Private equity financing has provided the majority of growth capital to the biotech sector for some time. But new financing models are increasingly available and en vogue, allowing biotechs a chance to hold off on early-stage deals and create more value for their companies. As more firms buy into this approach, the landscape will shift to even more of a seller's market—making the already competitive licensing environment even tougher for Big Pharma. These movers and shakers, who are finding success in a variety of new models, help illustrate how alternative financing is taking shape.
GREG BROWN PARTNER, PAUL CAPITAL PARTNERS
Take Acorda Therapeutics, which has a multiple sclerosis product called fampridine in late-stage clinical trials. Acorda also acquired an already approved product called Zanaflex (tizanidine), and was looking for capital to fund sales-force expansion. We provided Acorda $15 million upfront and then committed $10 million in milestone payments based on sales. In return, Paul Royalty Fund [Paul Capital Partners is a private equity firm that manages the Paul Royalty Fund] is entitled to receive a percentage of revenues of Zanaflex.

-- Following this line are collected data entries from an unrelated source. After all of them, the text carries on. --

-- ==== Sys2Proof/Machine/Ops.lean ====
section
/-! DEFINITION. The named updates of the state, and the operations that several blocks share: counters, slot lookup,
work in flight, the timers of a stream, freeing slots. Every meaning writes the state through the updates of this file. -/

namespace Sys2Proof.Machine

/-! ## Updates, one per part of the state -/

def State.withPhase (s : State) (x : Phase) : State := { s with phase := x }
def State.withPins (s : State) (x : Pins) : State := { s with pins := x }
def State.withSupply (s : State) (x : Supply) : State := { s with supply := x }
def State.withParams (s : State) (x : Params) : State := { s with params := x }
def State.withInterp (s : State) (x : Interp) : State := { s with interp := x }
def State.setLane (s : State) (l : Lane) (x : LaneRx) : State := { s with lanes := s.lanes.set l x }
def State.setTrunk (s : State) (l : Lane) (x : TrunkTx) : State := { s with trunk := s.trunk.set l x }
def State.setStream (s : State) (i : StreamNo) (x : Stream) : State := { s with streams := s.streams.set i x }
def State.setManifest (s : State) (i : StreamNo) (x : ManifestRec) : State := { s with manifests := s.manifests.set i x }
def State.withEntries (s : State) (bytes counts : Memory) : State := { s with entryBytes := bytes, entryCounts := counts }
def State.setSlot (s : State) (k : SlotNo) (x : Slot) : State := { s with slots := s.slots.set k x }
def State.withSlots (s : State) (x : Vector Slot 32) : State := { s with slots := x }
def State.withStaging (s : State) (x : Memory) : State := { s with staging := x }
def State.withEngine (s : State) (x : Engine) : State := { s with engine := x }
def State.setCtx (s : State) (i : StreamNo) (x : ReleaseCtx) : State := { s with contexts := s.contexts.set i x }
def State.setPort (s : State) (p : Port) (x : BranchPort) : State := { s with ports := s.ports.set p x }
def State.withStore (s : State) (x : Store) : State := { s with store := x }
def State.withNvm (s : State) (x : Memory) : State := { s with nvm := x }
def State.withReport (s : State) (x : ReportUnit) : State := { s with report := x }
def State.withCounters (s : State) (x : Counters) : State := { s with counters := x }
def State.withSnapshot (s : State) (x : Snapshot) : State := { s with snapshot := x }
def State.withFreeIndex (s : State) (x : Nat) : State := { s with freeIndex := x }
def State.withPending (s : State) (x : List Instr) : State := { s with pending := x }

/-- Raise a lane counter (R63). -/
def countLane (l : Lane) (k : LaneCounter) (s : State) : State := s.withCounters (s.counters.raiseLane l k)

/-- Raise a stream counter (R87, R103, R125). -/
def countStream (i : StreamNo) (k : StreamCounter) (s : State) : State := s.withCounters (s.counters.raiseStream i k)

/-! ## Views of a stream -/

/-- A stream's lane set: the lanes that have a member record (R25). -/
def Stream.laneSet (x : Stream) : LaneSet :=
  BitVec.ofNat 4 ((List.finRange 4).foldl (fun acc l => if x.members[l].isSome then acc + 2 ^ l.val else acc) 0)

/-- The data bytes of block `b` (R20, R108): B, or the last block's bytes for b = N − 1. -/
def Accepted.blockBytes (m : Accepted) (b : Nat) : Nat :=
  if b + 1 = m.blockCount then m.lastBlockBytes else m.blockLength

/-- The expected segment count of block `b` (R20, R76). -/
def Accepted.blockSegments (m : Accepted) (b : Nat) : Nat :=
  if b + 1 = m.blockCount then m.lastBlockSegments else m.perBlock

/-- The expected payload length of segment `k` (R21, R72). -/
def Accepted.segmentLength (m : Accepted) (k : Nat) : Nat :=
  if k + 1 = m.segmentCount then m.lastSegmentLength else m.segmentUnit

/-- A stream's block count N, 0 while it has no accepted manifest. -/
def Stream.blockCount (x : Stream) : Nat := (x.manifest.map Accepted.blockCount).getD 0

/-- Whether the supply state is OK (R121, R133). -/
def supplyOk (s : State) : Bool := s.supply.state == .ok

/-! ## Slots -/

/-- Whether a slot is held for stream `i` (R66). -/
def Slot.heldBy (x : Slot) (i : StreamNo) : Bool :=
  match x.holder with
  | some h => h.stream == i
  | none => false

/-- Whether a slot is held for block `b` of stream `i` (R68). -/
def Slot.holds (x : Slot) (i : StreamNo) (b : Nat) : Bool :=
  match x.holder with
  | some h => h.stream == i && h.block == b
  | none => false

/-- The slot holding block `b` of stream `i`, if any (R68). -/
def slotOf (s : State) (i : StreamNo) (b : Nat) : Option SlotNo :=
  (List.finRange 32).find? fun k => s.slots[k].holds i b

/-- The lowest-numbered FREE slot (R76). -/
def lowestFree (s : State) : Option SlotNo := (List.finRange 32).find? fun k => s.slots[k].state == .free

/-- How many slots a stream holds (R31, R46). -/
def slotsHeld (s : State) (i : StreamNo) : Nat := ((List.finRange 32).filter fun k => s.slots[k].heldBy i).length

/-- COMPLETE or a later slot state (R33). -/
def SlotState.reachedComplete : SlotState → Bool
  | .free => false
  | .filling => false
  | .complete => true
  | .hashing => true
  | .verified => true
  | .sending => true
  | .awaiting => true

/-- Whether block `b` of stream `i` has reached COMPLETE (R33). -/
def blockReachedComplete (s : State) (i : StreamNo) (b : Nat) : Bool :=
  match slotOf s i b with
  | some k => s.slots[k].state.reachedComplete
  | none => false

/-- How many positions of a set below `n` are filled (R78). -/
def filledCount (filled : BitVec 64) (n : Nat) : Nat := ((List.range n).filter fun p => filled.getLsbD p).length

/-- The positions below `n` that are not filled, ascending (R36). -/
def missingPositions (filled : BitVec 64) (n : Nat) : List Nat := (List.range n).filter fun p => !filled.getLsbD p

/-! ## Work in flight (R39) -/

/-- Whether a frame of stream `i` occupies a transmit position and is still the stream's work (R39, R105;
an END frame already answered is not, notes/assumptions/9). -/
def TxPosition.worksFor (f : TxPosition) (i : StreamNo) : Bool := f.stream == i && !f.answered

/-- Whether stream `i` has a frame in transmission (R39). -/
def frameInFlight (s : State) (i : StreamNo) : Bool :=
  (List.finRange 4).any fun p =>
    match s.ports[p].position with
    | some f => f.worksFor i
    | none => false

/-- Whether a frame of block `b` of stream `i` is in transmission (R85). -/
def blockInTransmission (s : State) (i : StreamNo) (b : Nat) : Bool :=
  (List.finRange 4).any fun p =>
    match s.ports[p].position with
    | some f => f.worksFor i && f.block == b
    | none => false

/-- Whether a FIFO job belongs to stream `i` (R91): a MAC job names it, a block job's slot is held for it. -/
def Job.belongsTo (s : State) (i : StreamNo) : Job → Bool
  | .block k => s.slots[k].heldBy i
  | .mac j => j == i

/-- Whether a job of stream `i` is in the digest FIFO (R39). -/
def jobInFlight (s : State) (i : StreamNo) : Bool := s.engine.fifo.any fun j => j.belongsTo s i

/-- Whether an operation is the commit of stream `i`. -/
def NvmOp.isCommitOf (i : StreamNo) : NvmOp → Bool
  | .commit j => j == i
  | .installKey _ => false

/-- Whether a commit of stream `i` is queued or running (R39). -/
def commitInFlight (s : State) (i : StreamNo) : Bool := s.store.ops.any (NvmOp.isCommitOf i)

/-- Whether any item of stream `i` is in flight (R39). -/
def inFlight (s : State) (i : StreamNo) : Bool := jobInFlight s i || frameInFlight s i || commitInFlight s i

/-- Whether a slot has work in flight (R41, R85): its job is in the FIFO, or a frame of it is in transmission. -/
def slotBusy (s : State) (k : SlotNo) : Bool :=
  s.engine.fifo.contains (.block k) ||
    match s.slots[k].holder with
    | some h => blockInTransmission s h.stream h.block
    | none => false

/-! ## Timers of a stream -/

/-- The condition under which a stream's quiet timers run (R33): ACTIVE, and some block from the low edge to N − 1 has not
reached COMPLETE. -/
def quietCondition (s : State) (i : StreamNo) : Bool :=
  let x := s.streams[i]
  x.state == .active &&
    (List.range (x.blockCount - x.lowEdge)).any fun n => !blockReachedComplete s i (x.lowEdge + n)

/-- The quiet interval in milliseconds as QUIET_TIME stands (R33). -/
def quietInterval (s : State) : Nat := s.params.quietTime * 10

/-- The stall interval in milliseconds as STALL_TIME stands (R35). -/
def stallInterval (s : State) : Nat := s.params.stallTime * 10

/-- Every quiet timer of a descriptor stopped; members keep their states (R33). -/
def Stream.quietStopped (x : Stream) : Stream :=
  { x with members := x.members.map (Option.map fun m => { m with timer := none }) }

/-- The quiet timer of every ACTIVE member started from its full interval; QUIET members' stay as they are (R33). -/
def Stream.quietStarted (x : Stream) (ms : Nat) : Stream :=
  { x with members := x.members.map (Option.map fun m => if m.state = .active then { m with timer := some ms } else m) }

/-- Stall timer and quiet timers stopped (R35, R33). -/
def Stream.timersStopped (x : Stream) : Stream := { x.quietStopped with stallTimer := none }

/-- Stop a stream's quiet timers if their condition no longer holds (R33, R78). -/
def stopQuietIfDone (i : StreamNo) (s : State) : State :=
  if quietCondition s i then s else s.setStream i s.streams[i].quietStopped

/-! ## Reservations and freeing (R31, R83) -/

/-- The sum of the windows of all streams that hold their reservation (R29, R31). -/
def reservedTotal (s : State) : Nat :=
  ((List.finRange 8).map fun i => if s.streams[i].reservationHeld then s.streams[i].window else 0).sum

/-- Return a stream's reservation when it holds no slot and is in neither READY nor ACTIVE (R31, R83). -/
def returnReservation (i : StreamNo) (s : State) : State :=
  let x := s.streams[i]
  if x.reservationHeld && x.state != .ready && x.state != .active && slotsHeld s i == 0 then
    s.setStream i { x with reservationHeld := false }
  else s

/-- Free a slot (R83): its record returns to the reset values, and its former owner's reservation is judged (R31). -/
def freeSlot (k : SlotNo) (s : State) : State :=
  match s.slots[k].holder with
  | some h => returnReservation h.stream (s.setSlot k Slot.free)
  | none => s.setSlot k Slot.free

/-- Free every slot of a stream that has no work in flight (R41, R85). -/
def freeIdleSlots (i : StreamNo) (s : State) : State :=
  s.withSlots (Vector.ofFn fun k : SlotNo => if s.slots[k].heldBy i && !slotBusy s k then Slot.free else s.slots[k])

/-! ## Frames read from the staging store and the manifest (R12, R22, R92) -/

/-- The table index of entry `j` of a stream's manifest, through its extent list (R9, R22). -/
def entryIndex (r : ManifestRec) (j : Nat) : Nat := r.extents.getD (j / extentEntries) 0 * extentEntries + j % extentEntries

/-- The 34 stored bytes of entry `j` of stream `i` (R9). -/
def entryBytesOf (s : State) (i : StreamNo) (j : Nat) : List Byte :=
  s.entryBytes.readAll 0 (entryAddress (entryIndex s.manifests[i] j) 0) entrySize

/-- The digest lookup (R22). -/
def digestOf (s : State) (i : StreamNo) (b : Nat) : List Byte := (entryBytesOf s i b).take 32

/-- The flag lookup (R22): LONG is bit 0 of an entry's flags byte. -/
def longOf (s : State) (i : StreamNo) (b : Nat) : Bool := (byteAt (entryBytesOf s i b) 32).getLsbD 0

/-- The first `n` bytes of a slot's data region (R67). -/
def slotBytes (s : State) (k : SlotNo) (n : Nat) : List Byte := s.staging.readAll 0 (stagingAddress k 0) n

end Sys2Proof.Machine
end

We closed the Acorda Therapeutics deal in December 2005. It is important to mention that the company successfully completed its initial public offering in February 2006. The extra cash [from Paul Capital Partners] allowed Acorda to enter the IPO market with a full tank, but it also validated for the equity investors that the company could go and market Zanaflex in addition to being a development company. This is an example of how we've put capital to work in a non-dilutive way, isolated our performance to a single product, and left the upside to the equity investors.
A second scenario [that we'll finance] is when a company has a Phase III product, and is looking for a drug that's already generating revenue to establish a commercial base that it can use to launch the product currently in clinical trials. A third scenario is for companies with a compound in late Phase III. We have done deals where we put in some equity prior to a pharmaceutical product receiving FDA approval, and then staged our revenue-based financing as the pharmaceutical product gets approved, launched, and meets certain milestones.
BOB KEITH, COO, VERUS PHARMACEUTICALS
At the same time, we knew that to get to that $100 million level, we had to also look at alternative sources of financing. That's when we started with Paul Capital Partners and others. What's interesting about the Paul Capital deal is that they participated on the equity and the debt side—and brought in a significant amount of capital.
We went from nine employees to almost 100 in a year. As we went through that, we needed to look at the alternatives [required for financing]. However, I would bet that today, there are even more alternatives out there.
To enter the market, Verus Pharmaceuticals gained a $78 million Series A preferred stock financing—the largest sum ever raised in a Series A round in San Diego, according to Verus—which was augmented by a $20 million product-specific royalty financing.